── Exercise inputs

/-- FAB_NAK_RESEND: 1 µs after NAK WRONGRANK or BUSY the packet is resent (R373). -/
def execFabNakResend (i : Nat) (s : State) : Out :=
  .next (if frozen s then s else
    match (s.fab.sent[i]?).bind (·.nakTs) with
    | some t => if since s t Config.usTicks then resendAt s i else s
    | none => s)

/-- A source learns that its destination is dead: its write is lost, its read returns poison (R292). -/
def loseSrc (s : State) (d : Dest) (pa : Nat) (src : PktSrc) : State :=
  match src with
  | .gate r => gateValue s r 0 true
  | .prism t => przData s t (gotKey d pa) (Config.poisonData (pa / 64)) true
  | x => postedDone s true x

/-- A destination is dead: R292 for every packet to it, the DEAD crumb, the dead list of 256 (R374, R513). -/
def declareDead (s : State) (dst : BitVec 16) : State :=
  let mine := s.fab.sent.filter fun e => e.pkt.dst == dst
  let writes := mine.filter fun e => e.pkt.ty == 1 || e.pkt.ty == 2
  let count := writes.foldl (fun n e => n + e.srcs.length) 0
  let addr := ((writes.head?).map fun e => e.pkt.arg.extractLsb' 0 48).getD 0
  let ctx := ((mine.head?).map fun e => e.pkt.ctx).getD 0
  let s := s.modFab fun b => { b with
    sent := b.sent.filter fun e => e.pkt.dst != dst
    dead := ((b.dead.filter (· != dst)) ++ [dst]).drop (if 256 ≤ (b.dead.filter (· != dst)).length then 1 else 0) }
  let s := mine.foldl (fun s e => e.srcs.foldl (fun s x =>
    loseSrc s (.fabric e.pkt.drank) (e.pkt.arg.extractLsb' 0 44).toNat x) s) ((s.setFlag Reg.fabDrainStat 0).setFlag Reg.fabStat 0)
  raiseAs s dieIod 0 0x1A ctx 0 0x02 count (dst ++ addr)

/-- FAB_DEST_DEAD: a packet has had no answer within 9 × FAB_ACK_TMO of its first send (R374). -/
def execFabDestDead (dst : BitVec 16) (s : State) : Out :=
  .next (if !frozen s && s.fab.sent.any (fun e => e.pkt.dst == dst && since s e.first (9 * ackTmo s)) then declareDead s dst else s)

/-- FAB_COMBINE_TIMEOUT: a write held for combining for 500 ns is sent (R375). -/
def execFabCombineTimeout (i : Nat) (s : State) : Out :=
  .next (if frozen s then s else
    match s.fab.comb[i]? with
    | some c =>
      if since s c.ts 2000 then
        match flushFlow s (fun x => x.pkt.drank == c.pkt.drank && x.pkt.flow == c.pkt.flow) with
        | .sent s => s
        | .wait s => s
        | .dead s => s
      else s
    | none => s)

/-- FLOW_ENTRY_FREE: nothing pending for 500 µs (R369). -/
def execFlowEntryFree (src flow : BitVec 16) (s : State) : Out :=
  .next (match flowOf s src flow with
    | none => s
    | some f =>
      if f.waiting.isEmpty && f.unacked == 0 && since s f.last (500 * Config.usTicks) && !frozen s then
        s.modFab fun b => { b with flows := b.flows.filter fun x => !(x.src == src && x.flow == flow) }
      else s)

/-! ### Table invalidation (R364, R374) -/

/-- The addresses of ranks whose cached entry differs from the table: INV applies their change (log entry 35). -/
def changedAddrs (s : State) : List (BitVec 16) :=
  s.fab.rankTab.flatMap fun e =>
    match e.2 with
    | none => []
    | some old =>
      let a := baseOf s Reg.fabRanktab 12 + 4 * e.1
      let new := BitVec.ofNat 32 (lineNat (peekLine s (a / 64)) (a % 64) 4)
      if new = old then [] else [old.extractLsb' 0 16, new.extractLsb' 0 16]

/-- INV: the cached tables drop, and a destination whose rank entry changed leaves the dead list (R364, R374). -/
def tabInv (s : State) : State :=
  let back := changedAddrs s
  s.modFab fun b => { b with rankTab := [], routeTab := [], dead := b.dead.filter fun d => !back.contains d }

────

* **Prompt**
Transcribe each entry word for word.

* **Task solution**
/-- FAB_NAK_RESEND: 1 µs after NAK WRONGRANK or BUSY the packet is resent (R373). -/
def execFabNakResend (i : Nat) (s : State) : Out :=
  .next (if frozen s then s else
    match (s.fab.sent[i]?).bind (·.nakTs) with
    | some t => if since s t Config.usTicks then resendAt s i else s
    | none => s)

/-- A source learns that its destination is dead: its write is lost, its read returns poison (R292). -/
def loseSrc (s : State) (d : Dest) (pa : Nat) (src : PktSrc) : State :=
  match src with
  | .gate r => gateValue s r 0 true
  | .prism t => przData s t (gotKey d pa) (Config.poisonData (pa / 64)) true
  | x => postedDone s true x

/-- A destination is dead: R292 for every packet to it, the DEAD crumb, the dead list of 256 (R374, R513). -/
def declareDead (s : State) (dst : BitVec 16) : State :=
  let mine := s.fab.sent.filter fun e => e.pkt.dst == dst
  let writes := mine.filter fun e => e.pkt.ty == 1 || e.pkt.ty == 2
  let count := writes.foldl (fun n e => n + e.srcs.length) 0
  let addr := ((writes.head?).map fun e => e.pkt.arg.extractLsb' 0 48).getD 0
  let ctx := ((mine.head?).map fun e => e.pkt.ctx).getD 0
  let s := s.modFab fun b => { b with
    sent := b.sent.filter fun e => e.pkt.dst != dst
    dead := ((b.dead.filter (· != dst)) ++ [dst]).drop (if 256 ≤ (b.dead.filter (· != dst)).length then 1 else 0) }
  let s := mine.foldl (fun s e => e.srcs.foldl (fun s x =>
    loseSrc s (.fabric e.pkt.drank) (e.pkt.arg.extractLsb' 0 44).toNat x) s) ((s.setFlag Reg.fabDrainStat 0).setFlag Reg.fabStat 0)
  raiseAs s dieIod 0 0x1A ctx 0 0x02 count (dst ++ addr)

/-- FAB_DEST_DEAD: a packet has had no answer within 9 × FAB_ACK_TMO of its first send (R374). -/
def execFabDestDead (dst : BitVec 16) (s : State) : Out :=
  .next (if !frozen s && s.fab.sent.any (fun e => e.pkt.dst == dst && since s e.first (9 * ackTmo s)) then declareDead s dst else s)

/-- FAB_COMBINE_TIMEOUT: a write held for combining for 500 ns is sent (R375). -/
def execFabCombineTimeout (i : Nat) (s : State) : Out :=
  .next (if frozen s then s else
    match s.fab.comb[i]? with
    | some c =>
      if since s c.ts 2000 then
        match flushFlow s (fun x => x.pkt.drank == c.pkt.drank && x.pkt.flow == c.pkt.flow) with
        | .sent s => s
        | .wait s => s
        | .dead s => s
      else s
    | none => s)

/-- FLOW_ENTRY_FREE: nothing pending for 500 µs (R369). -/
def execFlowEntryFree (src flow : BitVec 16) (s : State) : Out :=
  .next (match flowOf s src flow with
    | none => s
    | some f =>
      if f.waiting.isEmpty && f.unacked == 0 && since s f.last (500 * Config.usTicks) && !frozen s then
        s.modFab fun b => { b with flows := b.flows.filter fun x => !(x.src == src && x.flow == flow) }
      else s)

/-! ### Table invalidation (R364, R374) -/

/-- The addresses of ranks whose cached entry differs from the table: INV applies their change (log entry 35). -/
def changedAddrs (s : State) : List (BitVec 16) :=
  s.fab.rankTab.flatMap fun e =>
    match e.2 with
    | none => []
    | some old =>
      let a := baseOf s Reg.fabRanktab 12 + 4 * e.1
      let new := BitVec.ofNat 32 (lineNat (peekLine s (a / 64)) (a % 64) 4)
      if new = old then [] else [old.extractLsb' 0 16, new.extractLsb' 0 16]

/-- INV: the cached tables drop, and a destination whose rank entry changed leaves the dead list (R364, R374). -/
def tabInv (s : State) : State :=
  let back := changedAddrs s
  s.modFab fun b => { b with rankTab := [], routeTab := [], dead := b.dead.filter fun d => !back.contains d }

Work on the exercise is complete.